LISTED ENTRIES:
-- ==== Sys2Proof/Machine/Ops.lean ====
section
/-! DEFINITION. The named operations over memory, the ring, the registry and the rasterizer queue, and the block's one
exception: raising a fatal fault (60_exceptions.md R401), with the power-on reset that alone clears it (R405). -/
namespace Sys2Proof.Machine

open Sys2Proof

/-- What an unlisted byte of memory reads as: no value (log 4). Every listed byte reads as what was written last. -/
def memRead : Memory → Nat → Option Byte
  | [], _ => none
  | (a, v) :: m, x => if a = x then some v else memRead m x

/-- Writes one byte, keeping the addresses strictly rising. -/
def memWrite : Memory → Nat → Byte → Memory
  | [], x, v => [(x, v)]
  | (a, u) :: m, x, v =>
    if x < a then (x, v) :: (a, u) :: m
    else if x = a then (x, v) :: m
    else (a, u) :: memWrite m x v

/-- Addresses strictly rising from `lo` on, and inside the 2^24 bytes of the space (20_memory.md R81). -/
def memWfFrom : Nat → Memory → Bool
  | _, [] => true
  | lo, (a, _) :: m => decide (lo ≤ a) && decide (a < 2 ^ 24) && memWfFrom (a + 1) m

/-- The canonical form of memory. -/
def memWf (m : Memory) : Bool := memWfFrom 0 m

/-- `MemRead(a, 4)`, big-endian (R80); `none` if one of its bytes has no value. -/
def memReadWord (m : Memory) (a : Nat) : Option Word :=
  match memRead m a, memRead m (a + 1), memRead m (a + 2), memRead m (a + 3) with
  | some b0, some b1, some b2, some b3 => some (wordOfBytes b0 b1 b2 b3)
  | _, _, _, _ => none

/-- `MemWrite(a, 4, w)`, big-endian (R80). -/
def memWriteWord (m : Memory) (a : Nat) (w : Word) : Memory :=
  memWrite (memWrite (memWrite (memWrite m a (field 24 8 w)) (a + 1) (field 16 8 w)) (a + 2) (field 8 8 w)) (a + 3)
    (field 0 8 w)

/-- Consecutive words, the first at `a`. -/
def memWriteWords (m : Memory) (a : Nat) : List Word → Memory
  | [] => m
  | w :: ws => memWriteWords (memWriteWord m a w) (a + 4) ws

/-- `BUF_BASE[b]` (00_scope.md R10). -/
def bufBase (p : Params) : RingBuf → Addr
  | .b0 => p.bufBase0
  | .b1 => p.bufBase1

/-- The byte address of `BUF[b][i]` (20_memory.md R82). -/
def ringAddr (p : Params) (b : RingBuf) (i : Nat) : Nat := (bufBase p b).toNat + 4 * i

/-- The buffer, its guard word included, lies inside memory (the constraint of R10). -/
def ringFits (p : Params) (b : RingBuf) : Bool := decide (ringAddr p b (p.cap + 1) ≤ 2 ^ 24)

/-- Reads `BUF[b][i]`, `i` in `0..CAP` (R82). -/
def ringRead (s : State) (b : RingBuf) (i : Nat) : Except Fault Word :=
  if s.params.cap < i then .error .ringIndex
  else if ringFits s.params b = false then .error .noMemory
  else
    match memReadWord s.mem (ringAddr s.params b i) with
    | none => .error .unwritten
    | some w => .ok w

/-- Reads `BUF[b][i .. i+n-1]`. -/
def ringReads (s : State) (b : RingBuf) (i : Nat) : Nat → Except Fault (List Word)
  | 0 => .ok []
  | n + 1 =>
    match ringRead s b i with
    | .error f => .error f
    | .ok w =>
      match ringReads s b (i + 1) n with
      | .error f => .error f
      | .ok ws => .ok (w :: ws)

/-- Writes `BUF[b][i ..]`, every word in `0..CAP` (R82). -/
def ringWrite (s : State) (b : RingBuf) (i : Nat) (ws : List Word) : Except Fault State :=
  if s.params.cap + 1 < i + ws.length then .error .ringIndex
  else if ringFits s.params b = false then .error .noMemory
  else .ok { s with mem := memWriteWords s.mem (ringAddr s.params b i) ws }

/-- The 8-bit value of a fault code (60_exceptions.md R402). -/
def FaultCode.value : FaultCode → BitVec 8
  | .notInit => 0x01
  | .alreadyInit => 0x02
  | .notStarted => 0x03
  | .afterStart => 0x04
  | .ovlTableFull => 0x05
  | .ovlDuplicate => 0x06
  | .ovlIdRange => 0x07
  | .selRange => 0x08
  | .selBound => 0x09
  | .ovlNotRegistered => 0x0A
  | .badDescriptor => 0x0B
  | .oversize => 0x0C
  | .reservationState => 0x0D
  | .publishIncomplete => 0x0E
  | .reservedOpcode => 0x0F
  | .sizeMismatch => 0x10
  | .badMask => 0x11
  | .misaligned => 0x12
  | .badEnum => 0x13
  | .unboundSelector => 0x14
  | .invalidOpcode => 0x15
  | .badJump => 0x16
  | .ringOverrun => 0x17
  | .flipInCopy => 0x18
  | .badForward => 0x19
  | .spuriousFence => 0x1A
  | .handlerFault => 0x1B
  | .unsupportedFeature => 0x40
  | .rzHazard => 0x80

/-- The class of a fault code (R402). -/
def FaultCode.cls : FaultCode → FaultClass
  | .unsupportedFeature => .unsupported
  | .rzHazard => .undefined
  | _ => .contract

/-- Why a step of an agent does not complete: it raises a fatal fault of the block, or it makes an access that does not
exist (a Fault of the model). -/
inductive Halt where
  | raise (code : FaultCode) (info : List Word)
  | fault (f : Fault)
deriving DecidableEq, Repr

/-- `raise Fatal(cls, code, info)` by agent `a`, on the state before the faulting step (R401): "the step that raised has
no other effect". A fault already recorded is never written again. -/
def raise (s : State) (a : Agent) (code : FaultCode) (info : List Word) : State :=
  match s.fault with
  | none => { s with fault := some ⟨code.cls, code, a, info⟩ }
  | some _ => s

/-- The outcome of a step of agent `a` from `s`: its next state, or the fault it raised with every write of the step
discarded (R401). -/
def settle (a : Agent) (s : State) : Except Halt State → Host.Outcome State Fault Refusal
  | .ok t => .next t
  | .error (.raise code info) => .next (raise s a code info)
  | .error (.fault f) => .fault f

/-- Power-on reset (70_reset_and_hazards.md R450), the only way out of a fault (R405): every element at its reset value;
ring memory has no value again; the parameters and the inputs stay. -/
def powerOnReset (s : State) : State :=
  { State.resetWith s.params with hostOps := s.hostOps, turns := s.turns, tick := s.tick }

/-- CLOSE_COMMIT (40_ring_buffer.md R153): every element at its reset value, except FAULT, the logs and ring memory. -/
def closeCommit (s : State) : State :=
  { State.resetWith s.params with
    fault := s.fault, rzLog := s.rzLog, cbLog := s.cbLog, mem := s.mem,
    hostOps := s.hostOps, turns := s.turns, tick := s.tick }

/-- The descriptor `init` gives overlay 0: locations and sizes 0, the internal commands (R451, 10_state.md R44). -/
def internalDescriptor : Descriptor := { noDescriptor with cmdSize := .internal, handler := .internal }

/-- The descriptor `init` gives overlay 1: locations and sizes 0, the built-in commands (R451, 10_state.md R44). -/
def builtinDescriptor : Descriptor := { noDescriptor with cmdSize := .builtin, handler := .builtin }

/-- The state after `init` (R451), the two ring buffers cleared to terminators. -/
def initState (s : State) (mem : Memory) : State :=
  { State.resetWith s.params with
    fault := s.fault, rzLog := s.rzLog, cbLog := s.cbLog,
    hostOps := s.hostOps, turns := s.turns, tick := s.tick,
    lc := .ready, mem := mem,
    ovlValid := ((Vector.replicate 16 false).set 0 true).set 1 true,
    ovlDesc := ((Vector.replicate 16 noDescriptor).set 0 internalDescriptor).set 1 builtinDescriptor,
    selMap := ((((Vector.replicate 16 none).set 0 (some 0)).set 1 (some 1)).set 2 (some 1)).set 3 (some 1) }

/-- `LOOKUP[i]`, entry 0 hardwired to 0 (10_state.md R46). -/
def lookupRead (s : State) (i : BitVec 4) : Addr := if i = 0 then 0 else s.lookup[i.toFin]

/-- The write of SET_LOOKUP_ADDRESS: entry 0 is never written (45_fixup_commands.md R370). -/
def lookupWrite (s : State) (i : BitVec 4) (a : Addr) : State :=
  if i = 0 then s else { s with lookup := s.lookup.set i.toFin a }

/-- `resolve(w1) = (LOOKUP[index] + offset) mod 2^24` (R371). -/
def resolve (s : State) (index : BitVec 4) (offset : Addr) : Addr := lookupRead s index + offset

/-- `cmd_size` of a descriptor for an opcode: by the whole opcode for overlays 0 and 1, by the function for a client
(10_state.md R44, 30_encoding.md R112). -/
def descSize (d : Descriptor) (op : Byte) : Nat :=
  match d.cmdSize with
  | .internal => if op.toNat < 0x10 then builtinSize op else 0
  | .builtin => if 0x10 ≤ op.toNat ∧ op.toNat < 0x40 then builtinSize op else 0
  | .client sizes => sizes[fnOf op]

/-- `SIZE(op)` (30_encoding.md R112): the built-in tables for selectors 0 to 3, the bound overlay's table above;
`none` for an unbound selector 4 to 15. -/
def opSize (s : State) (op : Byte) : Option Nat :=
  if selOf op < 4 then some (builtinSize op)
  else
    match s.selMap[selOf op] with
    | none => none
    | some id => some (descSize s.ovlDesc[id] op)

/-- The info `[x, CBUF, RPOS]` of the consumer's decode faults (60_exceptions.md R402). -/
def consumerInfo (s : State) (x : Word) : List Word := [x, s.cbuf.index, wordOfNat s.rpos]

/-- The overlay of a command of selector 1 to 15 at the consumer's position and its size, or the decode fault, in the
order of 43_consumer_dispatch.md R260: UNBOUND_SELECTOR, INVALID_OPCODE, RING_OVERRUN. -/
def overlayExtent (s : State) (op : Byte) : Except Halt (Fin 16 × Nat) :=
  match s.selMap[selOf op] with
  | none => .error (.raise .unboundSelector (consumerInfo s (opWord op)))
  | some id =>
    let n := (opSize s op).getD 0
    if n = 0 then .error (.raise .invalidOpcode (consumerInfo s (opWord op)))
    else if s.params.cap < s.rpos + n then .error (.raise .ringOverrun (consumerInfo s (opWord op)))
    else .ok (id, n)

/-- The size of the command at the consumer's position (R260): the internal table for selector 0 (R261, R266). -/
def commandSize (s : State) (op : Byte) : Except Halt Nat :=
  if selOf op = 0 then
    if builtinSize op = 0 then .error (.raise .invalidOpcode (consumerInfo s (opWord op)))
    else .ok (builtinSize op)
  else
    match overlayExtent s op with
    | .error h => .error h
    | .ok (_, n) => .ok n

/-- The size table the decoder uses in a state (R112). -/
def decodeSize (s : State) (op : Byte) : Option Nat :=
  if selOf op = 0 then some (builtinSize op)
  else
    match s.selMap[selOf op] with
    | none => none
    | some _ => opSize s op

/-- The mode check of `forward` (43_consumer_dispatch.md R276): the first TEXTURE_RECTANGLE_FLIP of the list that is
forwarded in COPY mode, SET_OTHER_MODES commands earlier in the list included. -/
def flipInCopy (omHi : BitVec 24) : List Cmd → Option Cmd
  | [] => none
  | c :: cs =>
    if c.op = 0x25 ∧ cycleType omHi = copyMode then some c
    else flipInCopy (if c.op = 0x2F then c.a24 else omHi) cs

/-- OM_HI after the commands of the list are forwarded (R276). -/
def omHiAfter (omHi : BitVec 24) : List Cmd → BitVec 24
  | [] => omHi
  | c :: cs => omHiAfter (if c.op = 0x2F then c.a24 else omHi) cs

/-- OM_LO after the commands of the list are forwarded (R276). -/
def omLoAfter (omLo : Word) : List Cmd → Word
  | [] => omLo
  | c :: cs => omLoAfter (if c.op = 0x2F then argWord1 c else omLo) cs

/-- The commit of `forward(out)` (R276): the commands join RZ_Q in order, and the mode words follow them. -/
def forward (s : State) (out : List Cmd) : State :=
  { s with rzQ := s.rzQ ++ out, omHi := omHiAfter s.omHi out, omLo := omLoAfter s.omLo out }

/-- The end of a dispatched command of `n` words (R260): the mode check, the stall on a full queue (R277), and the
commit. `s` is the state before the step, `t` that state with the handler's own writes. -/
def commitCommand (s : State) (id : Fin 16) (n : Nat) (out : List Cmd) (t : State) : Except Halt State :=
  match flipInCopy s.omHi out with
  | some c => .error (.raise .flipInCopy [c.w0])
  | none =>
    if s.params.rzqCap < s.rzQ.length + out.length then .ok s
    else .ok { forward t out with curOvl := id, rpos := s.rpos + n }

/-- A client handler's value: the known one if a row gives it, else the free function's (R275; log 6). -/
def handlerValue (h : Handler) (op : Byte) (c : Cmd) (st : List Word) : HandlerResult :=
  match h.rows.find? (fun r => decide (r.op = op) && decide (r.cmd = c) && decide (r.st = st)) with
  | some r => r.result
  | none => Config.handler h.code op c st

/-- A command a client handler may not forward: not a fixed rasterizer command of its size, or a SYNC_FULL (R275). -/
def mayNotForward (c : Cmd) : Bool :=
  !(decide (selOf c.op = 2) || decide (selOf c.op = 3)) || decide (builtinSize c.op ≠ c.size) || decide (c.op = 0x29)

/-- The client overlay handler (R275): what it forwards, and the state with its own state written. -/
def clientHandler (s : State) (id : Fin 16) (c : Cmd) : Except Halt (List Cmd × State) :=
  match s.ovlDesc[id].handler with
  | .client h =>
    match handlerValue h c.op c s.ovlState[id] with
    | .fail info => .error (.raise .handlerFault (opWord c.op :: info))
    | .ok out st =>
      match out.find? mayNotForward with
      | some d => .error (.raise .badForward [opWord c.op, opWord d.op])
      | none =>
        if s.params.rzqCap < out.length then .error (.raise .badForward [opWord c.op, wordOfNat out.length])
        else .ok (out, { s with ovlState := s.ovlState.set id st })
  | _ => .error (.fault .noHandler)

/-- The handler `H(id, op, CMD)` of a dispatched command (R270): the built-in overlay's, given for the command, or the
client overlay's. -/
def handlerOf (s : State) (id : Fin 16) (c : Cmd) (builtin : Option (List Cmd × State)) :
    Except Halt (List Cmd × State) :=
  if id = 1 then
    match builtin with
    | some r => .ok r
    | none => .error (.fault .noHandler)
  else clientHandler s id c

/-- Dispatches a command of selector 1 to 15 (R260): its extent, its handler, its commit. `builtin` is what the built-in
overlay's handler for it forwards and writes, if it has one. -/
def dispatch (s : State) (c : Cmd) (builtin : Option (List Cmd × State)) : Except Halt State :=
  match overlayExtent s c.op with
  | .error h => .error h
  | .ok (id, n) =>
    match handlerOf s id c builtin with
    | .error h => .error h
    | .ok (out, t) => commitCommand s id n out t

/-- The pass-through handler (44_rasterizer_commands.md R300): the command is forwarded word for word. -/
def passThrough (s : State) (i : Instr) : Host.Outcome State Fault Refusal :=
  settle .consumer s (dispatch s (encodeCmd i) (some ([encodeCmd i], s)))

/-- A fixup (45_fixup_commands.md): the built-in handler forwards `out` and leaves the state `t`. -/
def fixup (s : State) (i : Instr) (out : List Cmd) (t : State) : Host.Outcome State Fault Refusal :=
  settle .consumer s (dispatch s (encodeCmd i) (some (out, t)))

/-- A command of a client selector (43_consumer_dispatch.md R275). -/
def clientCommand (s : State) (i : Instr) : Host.Outcome State Fault Refusal :=
  settle .consumer s (dispatch s (encodeCmd i) none)

/-- The block is drained (70_reset_and_hazards.md R478). -/
def drained (s : State) : Bool :=
  !s.switchPending && decide (s.resN = 0) && decide (s.cbuf = s.active) && decide (s.rpos = s.cursor)
    && !s.sig && decide (s.cstate = .idle) && decide (s.rzQ = []) && decide (s.irqPending = 0)

end Sys2Proof.Machine
end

BRIEF:
Take the listing above and repeat exactly the lines from the one containing "code (R402). -/" through the one containing "match s.fault with", both included.

EXERCISE RESPONSE:
/-- The class of a fault code (R402). -/
def FaultCode.cls : FaultCode → FaultClass
  | .unsupportedFeature => .unsupported
  | .rzHazard => .undefined
  | _ => .contract

/-- Why a step of an agent does not complete: it raises a fatal fault of the block, or it makes an access that does not
exist (a Fault of the model). -/
inductive Halt where
  | raise (code : FaultCode) (info : List Word)
  | fault (f : Fault)
deriving DecidableEq, Repr

/-- `raise Fatal(cls, code, info)` by agent `a`, on the state before the faulting step (R401): "the step that raised has
no other effect". A fault already recorded is never written again. -/
def raise (s : State) (a : Agent) (code : FaultCode) (info : List Word) : State :=
  match s.fault with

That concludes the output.